* _WORK ORDER_:
All of the lines below should be printed again exactly as they are.
^^^^
theorem IdleAt.step_assemble {s : State} {dst : Option Var} {p : Params} {cs : LineId} {a : AsmOp}
    {rest : List HostStep} (h : IdleAt s (.op dst (assemble p cs a) :: rest)) :
    step s = andThen (exec (asmInstr p cs a) s) (fun t => advance (bindResult dst t)) :=
  (step_of_idle h.live h.idle).trans (hostTurn_assemble h.todo)

/-- An assembler line whose operation ends normally, no exchange in progress: the block is as the operation left it. -/
theorem IdleAt.runsTo_assemble {s u : State} {dst : Option Var} {p : Params} {cs : LineId} {a : AsmOp}
    {rest : List HostStep} (h : IdleAt s (.op dst (assemble p cs a) :: rest))
    (hx : exec (asmInstr p cs a) s = .next u) (hb : u.busy = false) :
    RunsTo 1 1 s (advance (bindResult dst u)) rest ∧ SameBlock u (advance (bindResult dst u)) := by
  have block : SameBlock u (advance (bindResult dst u)) :=
    ((hostOnly_bindResult dst u).trans (hostOnly_advance _)).sameBlock
  refine ⟨h.runsTo_of_step ?_ (block.busy.trans hb) ?_, block⟩
  · rw [h.step_assemble, hx, andThen_next]
  · rw [advance_hpc, bindResult_hpc, (exec_keeps_host hx).hpc]

/-! ## A sequence of line operations -/

/-- A line operation that never stops with no exchange in progress, among `n` lines: a direction set to output, or a
latch (41_line_control.md R141, R142). -/
inductive LineWrite (n : Nat) : Instr → Prop where
  | dir {l : LineId} (h : l.toNat < n) : LineWrite n (.lineDir l .out)
  | latch {l : LineId} (h : l.toNat < n) (v : Level) : LineWrite n (.lineSet l v)

/-- What a line operation makes of the lines. -/
def lineWrite (f : LineId → LineRec) : Instr → LineId → LineRec
  | .lineDir l d => Function.update f l { f l with dir := d }
  | .lineSet l v => Function.update f l { f l with latch := v }
  | _ => f

theorem exec_lineWrite {i : Instr} {s : State} (hl : isLive s = true) (hb : s.busy = false)
    (hi : LineWrite s.lines.length i) :
    ∃ t, exec i s = .next t ∧ viewOf t = { viewOf s with lines := t.lines } ∧
      lineAt t = lineWrite (lineAt s) i := by
  cases hi with
  | @dir l h =>
    have line := (hasLine_iff s l).2 h
    have runs : exec (.lineDir l .out) s = .next _ := perform_of_clear hl (by simp [line, hb]) _
    refine ⟨_, runs, rfl, funext fun k => ?_⟩
    rw [exec_lineDir_lineAt runs, lineWrite, Function.update_apply]
  | @latch l h v =>
    have line := (hasLine_iff s l).2 h
    have runs : exec (.lineSet l v) s = .next _ := perform_of_clear hl (by simp [line, hb]) _
    refine ⟨_, runs, rfl, funext fun k => ?_⟩
    rw [exec_lineSet_lineAt runs, lineWrite, Function.update_apply]

/-- A step of a sequence that is such a line operation. -/
theorem IdleAt.runsTo_lineWrite {s : State} {p : Params} {cs : LineId} {a : AsmOp} {rest : List HostStep}
    (h : IdleAt s (asmStep p cs a :: rest)) (ha : LineWrite s.lines.length (asmInstr p cs a)) :
    ∃ t, RunsTo 1 1 s t rest ∧ viewOf t = { viewOf s with lines := t.lines } ∧
      lineAt t = lineWrite (lineAt s) (asmInstr p cs a) := by
  obtain ⟨u, hx, view, lines⟩ := exec_lineWrite h.live h.idle ha
  have hb : u.busy = false := (congrArg BlockView.busy view).trans h.idle
  obtain ⟨runs, -⟩ := h.runsTo_assemble hx hb
  exact ⟨_, runs, view, lines⟩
^^^^
* _OUTPUT OF THE TASK_:
theorem IdleAt.step_assemble {s : State} {dst : Option Var} {p : Params} {cs : LineId} {a : AsmOp}
    {rest : List HostStep} (h : IdleAt s (.op dst (assemble p cs a) :: rest)) :
    step s = andThen (exec (asmInstr p cs a) s) (fun t => advance (bindResult dst t)) :=
  (step_of_idle h.live h.idle).trans (hostTurn_assemble h.todo)

/-- An assembler line whose operation ends normally, no exchange in progress: the block is as the operation left it. -/
theorem IdleAt.runsTo_assemble {s u : State} {dst : Option Var} {p : Params} {cs : LineId} {a : AsmOp}
    {rest : List HostStep} (h : IdleAt s (.op dst (assemble p cs a) :: rest))
    (hx : exec (asmInstr p cs a) s = .next u) (hb : u.busy = false) :
    RunsTo 1 1 s (advance (bindResult dst u)) rest ∧ SameBlock u (advance (bindResult dst u)) := by
  have block : SameBlock u (advance (bindResult dst u)) :=
    ((hostOnly_bindResult dst u).trans (hostOnly_advance _)).sameBlock
  refine ⟨h.runsTo_of_step ?_ (block.busy.trans hb) ?_, block⟩
  · rw [h.step_assemble, hx, andThen_next]
  · rw [advance_hpc, bindResult_hpc, (exec_keeps_host hx).hpc]

/-! ## A sequence of line operations -/

/-- A line operation that never stops with no exchange in progress, among `n` lines: a direction set to output, or a
latch (41_line_control.md R141, R142). -/
inductive LineWrite (n : Nat) : Instr → Prop where
  | dir {l : LineId} (h : l.toNat < n) : LineWrite n (.lineDir l .out)
  | latch {l : LineId} (h : l.toNat < n) (v : Level) : LineWrite n (.lineSet l v)

/-- What a line operation makes of the lines. -/
def lineWrite (f : LineId → LineRec) : Instr → LineId → LineRec
  | .lineDir l d => Function.update f l { f l with dir := d }
  | .lineSet l v => Function.update f l { f l with latch := v }
  | _ => f

theorem exec_lineWrite {i : Instr} {s : State} (hl : isLive s = true) (hb : s.busy = false)
    (hi : LineWrite s.lines.length i) :
    ∃ t, exec i s = .next t ∧ viewOf t = { viewOf s with lines := t.lines } ∧
      lineAt t = lineWrite (lineAt s) i := by
  cases hi with
  | @dir l h =>
    have line := (hasLine_iff s l).2 h
    have runs : exec (.lineDir l .out) s = .next _ := perform_of_clear hl (by simp [line, hb]) _
    refine ⟨_, runs, rfl, funext fun k => ?_⟩
    rw [exec_lineDir_lineAt runs, lineWrite, Function.update_apply]
  | @latch l h v =>
    have line := (hasLine_iff s l).2 h
    have runs : exec (.lineSet l v) s = .next _ := perform_of_clear hl (by simp [line, hb]) _
    refine ⟨_, runs, rfl, funext fun k => ?_⟩
    rw [exec_lineSet_lineAt runs, lineWrite, Function.update_apply]

/-- A step of a sequence that is such a line operation. -/
theorem IdleAt.runsTo_lineWrite {s : State} {p : Params} {cs : LineId} {a : AsmOp} {rest : List HostStep}
    (h : IdleAt s (asmStep p cs a :: rest)) (ha : LineWrite s.lines.length (asmInstr p cs a)) :
    ∃ t, RunsTo 1 1 s t rest ∧ viewOf t = { viewOf s with lines := t.lines } ∧
      lineAt t = lineWrite (lineAt s) (asmInstr p cs a) := by
  obtain ⟨u, hx, view, lines⟩ := exec_lineWrite h.live h.idle ha
  have hb : u.busy = false := (congrArg BlockView.busy view).trans h.idle
  obtain ⟨runs, -⟩ := h.runsTo_assemble hx hb
  exact ⟨_, runs, view, lines⟩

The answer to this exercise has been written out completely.